* **Data**:
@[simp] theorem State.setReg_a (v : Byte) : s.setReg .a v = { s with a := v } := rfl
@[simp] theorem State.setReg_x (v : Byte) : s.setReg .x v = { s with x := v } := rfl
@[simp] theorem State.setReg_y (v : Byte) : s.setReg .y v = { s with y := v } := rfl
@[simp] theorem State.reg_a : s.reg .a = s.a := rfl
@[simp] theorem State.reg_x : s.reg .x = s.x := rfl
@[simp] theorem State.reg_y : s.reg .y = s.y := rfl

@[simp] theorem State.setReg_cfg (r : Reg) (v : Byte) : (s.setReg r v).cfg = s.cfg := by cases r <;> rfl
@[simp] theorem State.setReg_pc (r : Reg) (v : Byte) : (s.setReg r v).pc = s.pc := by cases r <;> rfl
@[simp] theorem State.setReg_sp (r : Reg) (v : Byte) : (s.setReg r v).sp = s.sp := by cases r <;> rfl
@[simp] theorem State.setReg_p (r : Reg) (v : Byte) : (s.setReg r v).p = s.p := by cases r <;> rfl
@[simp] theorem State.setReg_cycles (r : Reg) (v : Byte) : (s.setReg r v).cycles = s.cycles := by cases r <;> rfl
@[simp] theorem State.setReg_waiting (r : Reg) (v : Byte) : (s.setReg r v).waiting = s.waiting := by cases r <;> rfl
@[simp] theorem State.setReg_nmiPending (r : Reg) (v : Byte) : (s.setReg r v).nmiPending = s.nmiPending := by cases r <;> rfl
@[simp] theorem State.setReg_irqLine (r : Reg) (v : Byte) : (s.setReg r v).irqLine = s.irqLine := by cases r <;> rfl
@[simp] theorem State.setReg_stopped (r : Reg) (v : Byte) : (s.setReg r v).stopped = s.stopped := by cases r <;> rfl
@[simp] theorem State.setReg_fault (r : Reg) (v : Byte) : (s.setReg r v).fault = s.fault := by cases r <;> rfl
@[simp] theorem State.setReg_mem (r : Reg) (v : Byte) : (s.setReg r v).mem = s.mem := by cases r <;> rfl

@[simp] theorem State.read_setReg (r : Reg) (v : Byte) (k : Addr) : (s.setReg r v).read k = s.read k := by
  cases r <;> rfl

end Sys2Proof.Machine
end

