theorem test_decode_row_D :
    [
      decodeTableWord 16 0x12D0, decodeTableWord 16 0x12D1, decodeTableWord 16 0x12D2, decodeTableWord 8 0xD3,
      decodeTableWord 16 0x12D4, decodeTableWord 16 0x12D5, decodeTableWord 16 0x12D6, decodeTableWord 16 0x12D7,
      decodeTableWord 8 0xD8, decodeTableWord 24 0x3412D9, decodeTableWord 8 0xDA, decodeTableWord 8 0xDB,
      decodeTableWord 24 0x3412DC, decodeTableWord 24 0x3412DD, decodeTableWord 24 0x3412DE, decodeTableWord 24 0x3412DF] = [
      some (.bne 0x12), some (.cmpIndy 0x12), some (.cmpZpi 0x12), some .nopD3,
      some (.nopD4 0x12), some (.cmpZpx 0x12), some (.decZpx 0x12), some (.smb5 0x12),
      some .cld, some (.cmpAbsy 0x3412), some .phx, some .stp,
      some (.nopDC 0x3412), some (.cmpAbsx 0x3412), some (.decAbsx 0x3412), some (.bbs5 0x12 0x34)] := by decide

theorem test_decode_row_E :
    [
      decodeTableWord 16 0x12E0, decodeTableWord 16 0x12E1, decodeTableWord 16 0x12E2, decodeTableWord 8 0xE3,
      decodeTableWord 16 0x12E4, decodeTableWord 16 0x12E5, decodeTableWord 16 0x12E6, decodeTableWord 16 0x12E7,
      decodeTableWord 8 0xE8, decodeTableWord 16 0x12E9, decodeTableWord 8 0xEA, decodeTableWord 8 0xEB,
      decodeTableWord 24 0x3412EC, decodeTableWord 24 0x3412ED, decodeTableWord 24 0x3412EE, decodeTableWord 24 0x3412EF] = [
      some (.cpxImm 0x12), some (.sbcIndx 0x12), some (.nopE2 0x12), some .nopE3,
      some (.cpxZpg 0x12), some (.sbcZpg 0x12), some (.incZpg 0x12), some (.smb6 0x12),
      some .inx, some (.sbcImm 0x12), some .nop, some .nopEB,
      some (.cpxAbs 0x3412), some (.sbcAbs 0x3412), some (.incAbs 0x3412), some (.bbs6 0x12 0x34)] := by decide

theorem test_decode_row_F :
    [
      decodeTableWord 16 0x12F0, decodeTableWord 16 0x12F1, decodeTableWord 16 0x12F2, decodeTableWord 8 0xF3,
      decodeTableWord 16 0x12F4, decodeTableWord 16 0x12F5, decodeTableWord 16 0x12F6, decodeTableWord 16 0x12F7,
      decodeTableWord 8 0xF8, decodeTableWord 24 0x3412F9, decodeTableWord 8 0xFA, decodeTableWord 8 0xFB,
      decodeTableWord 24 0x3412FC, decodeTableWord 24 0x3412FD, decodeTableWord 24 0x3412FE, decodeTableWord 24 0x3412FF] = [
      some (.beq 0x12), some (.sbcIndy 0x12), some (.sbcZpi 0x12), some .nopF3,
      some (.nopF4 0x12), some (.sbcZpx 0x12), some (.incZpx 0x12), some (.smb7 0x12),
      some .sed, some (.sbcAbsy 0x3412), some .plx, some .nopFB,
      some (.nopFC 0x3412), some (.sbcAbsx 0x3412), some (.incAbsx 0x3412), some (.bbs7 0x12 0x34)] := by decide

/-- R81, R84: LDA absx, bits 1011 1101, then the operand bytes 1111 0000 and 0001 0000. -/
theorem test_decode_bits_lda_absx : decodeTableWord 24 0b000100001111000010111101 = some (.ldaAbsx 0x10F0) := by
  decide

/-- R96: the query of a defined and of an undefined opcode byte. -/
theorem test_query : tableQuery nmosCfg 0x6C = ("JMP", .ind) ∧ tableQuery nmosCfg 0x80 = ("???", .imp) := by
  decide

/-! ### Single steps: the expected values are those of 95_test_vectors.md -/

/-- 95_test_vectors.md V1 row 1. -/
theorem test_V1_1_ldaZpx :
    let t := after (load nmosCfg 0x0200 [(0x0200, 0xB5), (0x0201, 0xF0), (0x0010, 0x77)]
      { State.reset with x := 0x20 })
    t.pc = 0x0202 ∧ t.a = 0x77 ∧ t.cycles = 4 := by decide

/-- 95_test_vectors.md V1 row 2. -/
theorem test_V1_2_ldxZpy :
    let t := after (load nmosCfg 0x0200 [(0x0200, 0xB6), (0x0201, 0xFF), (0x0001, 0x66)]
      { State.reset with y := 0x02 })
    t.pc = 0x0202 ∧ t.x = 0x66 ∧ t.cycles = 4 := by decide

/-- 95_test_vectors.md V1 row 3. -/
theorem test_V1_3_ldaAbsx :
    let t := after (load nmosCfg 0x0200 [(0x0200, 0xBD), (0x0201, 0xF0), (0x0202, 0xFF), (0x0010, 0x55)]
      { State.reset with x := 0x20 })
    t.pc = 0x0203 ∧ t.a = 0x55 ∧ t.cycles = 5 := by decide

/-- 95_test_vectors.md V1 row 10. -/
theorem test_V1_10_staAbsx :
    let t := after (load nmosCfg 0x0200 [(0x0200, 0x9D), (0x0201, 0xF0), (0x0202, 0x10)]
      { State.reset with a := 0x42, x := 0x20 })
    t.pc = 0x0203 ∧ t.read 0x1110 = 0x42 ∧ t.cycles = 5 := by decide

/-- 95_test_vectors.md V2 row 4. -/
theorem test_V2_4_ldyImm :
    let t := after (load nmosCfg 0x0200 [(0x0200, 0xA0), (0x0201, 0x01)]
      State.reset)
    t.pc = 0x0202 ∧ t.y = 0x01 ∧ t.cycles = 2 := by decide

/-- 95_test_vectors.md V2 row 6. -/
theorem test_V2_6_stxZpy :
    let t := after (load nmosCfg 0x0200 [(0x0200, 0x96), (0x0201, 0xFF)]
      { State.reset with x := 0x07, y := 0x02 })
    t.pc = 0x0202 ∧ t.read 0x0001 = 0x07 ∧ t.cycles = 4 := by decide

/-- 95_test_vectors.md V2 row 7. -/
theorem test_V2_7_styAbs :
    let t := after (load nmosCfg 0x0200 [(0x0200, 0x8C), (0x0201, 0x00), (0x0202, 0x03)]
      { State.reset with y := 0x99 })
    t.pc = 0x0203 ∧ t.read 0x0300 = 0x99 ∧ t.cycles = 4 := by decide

* **Description of the task**: Once the line containing "s.mem := by cases r <;> rfl" has been written out, please stop; every line before it, back to the first line of the records above, should be given exactly.

* **Expected output**:
@[simp] theorem State.setReg_a (v : Byte) : s.setReg .a v = { s with a := v } := rfl
@[simp] theorem State.setReg_x (v : Byte) : s.setReg .x v = { s with x := v } := rfl
@[simp] theorem State.setReg_y (v : Byte) : s.setReg .y v = { s with y := v } := rfl
@[simp] theorem State.reg_a : s.reg .a = s.a := rfl
@[simp] theorem State.reg_x : s.reg .x = s.x := rfl
@[simp] theorem State.reg_y : s.reg .y = s.y := rfl

@[simp] theorem State.setReg_cfg (r : Reg) (v : Byte) : (s.setReg r v).cfg = s.cfg := by cases r <;> rfl
@[simp] theorem State.setReg_pc (r : Reg) (v : Byte) : (s.setReg r v).pc = s.pc := by cases r <;> rfl
@[simp] theorem State.setReg_sp (r : Reg) (v : Byte) : (s.setReg r v).sp = s.sp := by cases r <;> rfl
@[simp] theorem State.setReg_p (r : Reg) (v : Byte) : (s.setReg r v).p = s.p := by cases r <;> rfl
@[simp] theorem State.setReg_cycles (r : Reg) (v : Byte) : (s.setReg r v).cycles = s.cycles := by cases r <;> rfl
@[simp] theorem State.setReg_waiting (r : Reg) (v : Byte) : (s.setReg r v).waiting = s.waiting := by cases r <;> rfl
@[simp] theorem State.setReg_nmiPending (r : Reg) (v : Byte) : (s.setReg r v).nmiPending = s.nmiPending := by cases r <;> rfl
@[simp] theorem State.setReg_irqLine (r : Reg) (v : Byte) : (s.setReg r v).irqLine = s.irqLine := by cases r <;> rfl
@[simp] theorem State.setReg_stopped (r : Reg) (v : Byte) : (s.setReg r v).stopped = s.stopped := by cases r <;> rfl
@[simp] theorem State.setReg_fault (r : Reg) (v : Byte) : (s.setReg r v).fault = s.fault := by cases r <;> rfl
@[simp] theorem State.setReg_mem (r : Reg) (v : Byte) : (s.setReg r v).mem = s.mem := by cases r <;> rfl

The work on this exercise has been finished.